Decision Date13 August 1964
CourtCalifornia Supreme Court
Parties, 394 P.2d 571 David W. TOMERLIN, Plaintiff and Respondent, v. The CANADIAN INDEMNITY COMPANY, Defendant and Appellant. S. F. 21371.

Hanna & Brophy, Eugene A. Biglow, Fresno, and George Brunn, San Francisco, for defendant and appellant.

McCormick, Barstow, Sheppard, Coyle & Best and Robert E. Coyle, Fresno, for plaintiff and respondent.

TOBRINER, Justice.

This case involves four issues which emanate from the representations of an attorney retained by an insurance company to defend and insured under a personal liability insurance policy. First, we hold that substantial evidence supports the trial court's findings that the attorney possessed the authority to bind the insurer by his representations respecting the coverage of the policy; second, we believe that the attorney's representations estop the insurer from denying such coverage; third, we find no dictate in public policy that prevents an estoppel from imposing liability found upon an intentional tort; finally, the damages, predicated upon estoppel, must comprise the promised coverage.

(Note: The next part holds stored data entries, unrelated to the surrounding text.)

-- ==== Sys2Proof/Laws/FollowsOps.lean ====
section
/-! SUPPORT. What the operations of Machine/Ops.lean do to the queue, to the canonical form and to the count of free values:
their result follows the state that they are given. -/

namespace Sys2Proof.Machine

theorem State.wr_follows {s0 s : State} (h : s0.Follows s) (a : Nat) (w : Word) : s0.Follows (s.wr a w) := by
  unfold State.wr
  repeat' (first | intro _ | with_reducible assumption | with_reducible apply State.Follows.ite
                 | with_reducible apply State.Follows.foldl | with_reducible apply State.Follows.foldl_fst | split
                 | dsimp only | refine State.follows_csr ?_ _ (fun c => SMap.wf_put (State.canonical_csr c))
                 | refine State.follows_csr ?_ _ (fun c => SMap.wf_filter _ (State.canonical_csr c)))

theorem State.setF_follows {s0 s : State} (h : s0.Follows s) (f : Fld) (v : Nat) : s0.Follows (s.setF f v) := by
  unfold State.setF
  repeat' (first | intro _ | with_reducible assumption | with_reducible apply State.wr_follows
                 | with_reducible apply State.Follows.ite | with_reducible apply State.Follows.foldl
                 | with_reducible apply State.Follows.foldl_fst | split | dsimp only)

theorem State.addF_follows {s0 s : State} (h : s0.Follows s) (f : Fld) (n : Nat) : s0.Follows (s.addF f n) := by
  unfold State.addF
  repeat' (first | intro _ | with_reducible assumption | with_reducible apply State.setF_follows
                 | with_reducible apply State.Follows.ite | with_reducible apply State.Follows.foldl
                 | with_reducible apply State.Follows.foldl_fst | split | dsimp only)

theorem State.subF_follows {s0 s : State} (h : s0.Follows s) (f : Fld) (n : Nat) : s0.Follows (s.subF f n) := by
  unfold State.subF
  repeat' (first | intro _ | with_reducible assumption | with_reducible apply State.setF_follows
                 | with_reducible apply State.Follows.ite | with_reducible apply State.Follows.foldl
                 | with_reducible apply State.Follows.foldl_fst | split | dsimp only)

theorem State.setFs_follows {s0 s : State} (h : s0.Follows s) (l : List (Fld × Nat)) : s0.Follows (s.setFs l) := by
  unfold State.setFs
  repeat' (first | intro _ | with_reducible assumption | with_reducible apply State.setF_follows
                 | with_reducible apply State.Follows.ite | with_reducible apply State.Follows.foldl
                 | with_reducible apply State.Follows.foldl_fst | split | dsimp only)

theorem State.setRoom_follows {s0 s : State} (h : s0.Follows s) (c : Nat) (r : Classroom) : s0.Follows (s.setRoom c r)
    := by
  unfold State.setRoom
  repeat' (first | intro _ | with_reducible assumption | with_reducible apply State.Follows.ite
                 | with_reducible apply State.Follows.foldl | with_reducible apply State.Follows.foldl_fst | split
                 | dsimp only | refine State.follows_cls ?_ _ (fun c => SMap.wf_put (State.canonical_cls c))
                 | refine State.follows_cls ?_ _ (fun c => SMap.wf_filter _ (State.canonical_cls c)))

theorem State.draw_follows {s0 s : State} (h : s0.Follows s) (purpose : Nat) : s0.Follows (s.draw purpose).2 := by
  unfold State.draw
  repeat' (first | intro _ | with_reducible assumption | with_reducible apply State.Follows.ite
                 | with_reducible apply State.Follows.foldl | with_reducible apply State.Follows.foldl_fst | split
                 | dsimp only | refine State.follows_drawn ?_ _ (Nat.le_add_right _ _))

theorem State.setCtx_follows {s0 s : State} (h : s0.Follows s) (x : Nat) (r : Ctx) : s0.Follows (s.setCtx x r) := by
  unfold State.setCtx
  repeat' (first | intro _ | with_reducible assumption | with_reducible apply State.Follows.ite
                 | with_reducible apply State.Follows.foldl | with_reducible apply State.Follows.foldl_fst | split
                 | dsimp only | refine State.follows_ctxs ?_ _ (fun c => SMap.wf_put (State.canonical_ctxs c))
                 | refine State.follows_ctxs ?_ _ (fun c => SMap.wf_filter _ (State.canonical_ctxs c)))

theorem State.setCtxSt_follows {s0 s : State} (h : s0.Follows s) (x : Nat) (v : Nat) : s0.Follows (s.setCtxSt x v) := by
  unfold State.setCtxSt
  repeat' (first | intro _ | with_reducible assumption | with_reducible apply State.setF_follows
                 | with_reducible apply State.Follows.ite | with_reducible apply State.Follows.foldl
                 | with_reducible apply State.Follows.foldl_fst | split | dsimp only)

theorem State.setSnap_follows {s0 s : State} (h : s0.Follows s) (p : Nat) (x : Snap) : s0.Follows (s.setSnap p x) := by
  unfold State.setSnap
  repeat' (first | intro _ | with_reducible assumption | with_reducible apply State.Follows.ite
                 | with_reducible apply State.Follows.foldl | with_reducible apply State.Follows.foldl_fst | split
                 | dsimp only | refine State.follows_snaps ?_ _ (fun c => SMap.wf_put (State.canonical_snaps c))
                 | refine State.follows_snaps ?_ _ (fun c => SMap.wf_filter _ (State.canonical_snaps c)))

theorem State.poke_follows {s0 s : State} (h : s0.Follows s) (a : Nat) (b : Byte) : s0.Follows (s.poke a b) := by
  unfold State.poke
  repeat' (first | intro _ | with_reducible assumption | with_reducible apply State.Follows.ite
                 | with_reducible apply State.Follows.foldl | with_reducible apply State.Follows.foldl_fst | split
                 | dsimp only | refine State.follows_mem ?_ _ (fun c => SMap.wf_put (State.canonical_mem c))
                 | refine State.follows_mem ?_ _ (fun c => SMap.wf_filter _ (State.canonical_mem c)))

theorem State.pokeN_follows {s0 s : State} (h : s0.Follows s) (a : Nat) (bs : List Byte) : s0.Follows (s.pokeN a bs) := by
  induction bs generalizing s a with
  | nil =>
    unfold State.pokeN
    repeat' (first | intro _ | with_reducible assumption | with_reducible apply State.poke_follows
                   | with_reducible apply State.Follows.ite | with_reducible apply State.Follows.foldl
                   | with_reducible apply State.Follows.foldl_fst | split | dsimp only)
  | cons x r ih =>
    unfold State.pokeN
    repeat' (first | with_reducible apply ih | intro _ | with_reducible assumption | with_reducible apply State.poke_follows
                   | with_reducible apply State.Follows.ite | with_reducible apply State.Follows.foldl
                   | with_reducible apply State.Follows.foldl_fst | split | dsimp only)

theorem State.zeroFrame_follows {s0 s : State} (h : s0.Follows s) (a : Nat) : s0.Follows (s.zeroFrame a) := by
  unfold State.zeroFrame
  repeat' (first | intro _ | with_reducible assumption | with_reducible apply State.Follows.ite
                 | with_reducible apply State.Follows.foldl | with_reducible apply State.Follows.foldl_fst | split
                 | dsimp only | refine State.follows_mem ?_ _ (fun c => SMap.wf_put (State.canonical_mem c))
                 | refine State.follows_mem ?_ _ (fun c => SMap.wf_filter _ (State.canonical_mem c)))

theorem State.copyFrame_follows {s0 s : State} (h : s0.Follows s) (src : Nat) (dst : Nat) : s0.Follows (s.copyFrame src
    dst) := by
  unfold State.copyFrame
  repeat' (first | intro _ | with_reducible assumption | with_reducible apply State.poke_follows
                 | with_reducible apply State.zeroFrame_follows | with_reducible apply State.Follows.ite
                 | with_reducible apply State.Follows.foldl | with_reducible apply State.Follows.foldl_fst | split
                 | dsimp only)

theorem State.setObj_follows {s0 s : State} (h : s0.Follows s) (ok : Nat) (o : Option Obj) : s0.Follows (s.setObj ok o)
    := by
  unfold State.setObj
  repeat' (first | intro _ | with_reducible assumption | with_reducible apply State.Follows.ite
                 | with_reducible apply State.Follows.foldl | with_reducible apply State.Follows.foldl_fst | split
                 | dsimp only | refine State.follows_objs ?_ _ (fun c => SMap.wf_put (State.canonical_objs c))
                 | refine State.follows_objs ?_ _ (fun c => SMap.wf_filter _ (State.canonical_objs c)))

theorem State.setTile_follows {s0 s : State} (h : s0.Follows s) (tk : Nat) (e : TileEntry) : s0.Follows (s.setTile tk e)
    := by
  unfold State.setTile
  repeat' (first | intro _ | with_reducible assumption | with_reducible apply State.Follows.ite
                 | with_reducible apply State.Follows.foldl | with_reducible apply State.Follows.foldl_fst | split
                 | dsimp only | refine State.follows_tiles ?_ _ (fun c => SMap.wf_put (State.canonical_tiles c))
                 | refine State.follows_tiles ?_ _ (fun c => SMap.wf_filter _ (State.canonical_tiles c)))

theorem State.clearTag_follows {s0 s : State} (h : s0.Follows s) (c : Nat) (off : Nat) : s0.Follows (s.clearTag c off)
    := by
  unfold State.clearTag
  repeat' (first | intro _ | with_reducible assumption | with_reducible apply State.setRoom_follows
                 | with_reducible apply State.Follows.ite | with_reducible apply State.Follows.foldl
                 | with_reducible apply State.Follows.foldl_fst | split | dsimp only)

theorem State.writeByte_follows {s0 s : State} (h : s0.Follows s) (p : Nat) (dva : Nat) (b : Byte) : s0.Follows
    (s.writeByte p dva b) := by
  unfold State.writeByte
  repeat' (first | intro _ | with_reducible assumption | with_reducible apply State.clearTag_follows
                 | with_reducible apply State.poke_follows | with_reducible apply State.setTile_follows
                 | with_reducible apply State.zeroFrame_follows | with_reducible apply State.Follows.ite
                 | with_reducible apply State.Follows.foldl | with_reducible apply State.Follows.foldl_fst | split
                 | dsimp only)

theorem State.writeAll_follows {s0 s : State} (h : s0.Follows s) (p : Nat) (ws : List (Nat × Byte)) : s0.Follows
    (s.writeAll p ws) := by
  unfold State.writeAll
  repeat' (first | intro _ | with_reducible assumption | with_reducible apply State.writeByte_follows
                 | with_reducible apply State.Follows.ite | with_reducible apply State.Follows.foldl
                 | with_reducible apply State.Follows.foldl_fst | split | dsimp only)

theorem State.stall_follows {s0 s : State} (h : s0.Follows s) (src : HoldSrc) (p : Nat) (as : List Nat) : s0.Follows
    (s.stall src p as) := by
  unfold State.stall
  repeat' (first | intro _ | with_reducible assumption | with_reducible apply State.addF_follows
                 | with_reducible apply State.Follows.ite | with_reducible apply State.Follows.foldl
                 | with_reducible apply State.Follows.foldl_fst | split | dsimp only
                 | with_reducible apply State.follows_held)

theorem State.writeFrom_follows {s0 s : State} (h : s0.Follows s) (src : HoldSrc) (p : Nat) (ws : List (Nat × Byte)) :
    s0.Follows (s.writeFrom src p ws) := by
  unfold State.writeFrom
  repeat' (first | intro _ | with_reducible assumption | with_reducible apply State.addF_follows
                 | with_reducible apply State.touch_follows | with_reducible apply State.writeAll_follows
                 | with_reducible apply State.Follows.ite | with_reducible apply State.Follows.foldl
                 | with_reducible apply State.Follows.foldl_fst | split | dsimp only
                 | with_reducible apply State.follows_held)

theorem State.demandWrite_follows {s0 s : State} (h : s0.Follows s) (p : Nat) (ws : List (Nat × Byte)) : s0.Follows
    (s.demandWrite p ws) := by
  unfold State.demandWrite
  repeat' (first | intro _ | with_reducible assumption | with_reducible apply State.writeFrom_follows
                 | with_reducible apply State.Follows.ite | with_reducible apply State.Follows.foldl
                 | with_reducible apply State.Follows.foldl_fst | split | dsimp only)

theorem State.touch_follows {s0 s : State} (h : s0.Follows s) (p : Nat) (as : List Nat) : s0.Follows (s.touch p as) :=
    by
  unfold State.touch
  repeat' (first | intro _ | with_reducible assumption | with_reducible apply State.setTile_follows
                 | with_reducible apply State.Follows.ite | with_reducible apply State.Follows.foldl
                 | with_reducible apply State.Follows.foldl_fst | split | dsimp only)

theorem State.countHit_follows {s0 s : State} (h : s0.Follows s) (e : AccErr) : s0.Follows (s.countHit e) := by
  unfold State.countHit
  repeat' (first | intro _ | with_reducible assumption | with_reducible apply State.addF_follows
                 | with_reducible apply State.Follows.ite | with_reducible apply State.Follows.foldl
                 | with_reducible apply State.Follows.foldl_fst | split | dsimp only)

theorem State.sendEvent_follows {s0 s : State} (h : s0.Follows s) (e : Event) : s0.Follows (s.sendEvent e) := by
  unfold State.sendEvent
  repeat' (first | intro _ | with_reducible assumption | with_reducible apply State.addF_follows
                 | with_reducible apply State.Follows.ite | with_reducible apply State.Follows.foldl
                 | with_reducible apply State.Follows.foldl_fst | split | dsimp only
                 | with_reducible apply State.follows_events)

theorem State.writeRecWords_follows {s0 s : State} (h : s0.Follows s) (f : Nat → Nat) (bs : List Byte) : s0.Follows
    (s.writeRecWords f bs) := by
  unfold State.writeRecWords
  repeat' (first | intro _ | with_reducible assumption | with_reducible apply State.wr_follows
                 | with_reducible apply State.Follows.ite | with_reducible apply State.Follows.foldl
                 | with_reducible apply State.Follows.foldl_fst | split | dsimp only)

We set forth the facts of the case. Defendant issued a comprehensive liability policy obligating it to pay for liability incurred by plaintiff for bodily injury sustained by any person. Defendant agreed under the policy to defend any action alleging such injury. The policy specifically excluded coverage for 'Bodily injury * * * sustained by any person as a result of an assault committed by, or at the direction of, the insured.'

On August 28, 1959, plaintiff personally assaulted and battered one Maurice Jack Villines. On September 3, 1959, at defendant's request, plaintiff executed a reservation of rights agreement providing that defendant could investigate the incident and defend any action by Villines 'without prejudice to the (defendant) under the policy, and still reserving unto the said (defendant) all its rights and defenses under said policy. * * *' Shortly thereafter, Villines filed an action against plaintiff alleging assault and battery and claiming compensatory and punitive damages.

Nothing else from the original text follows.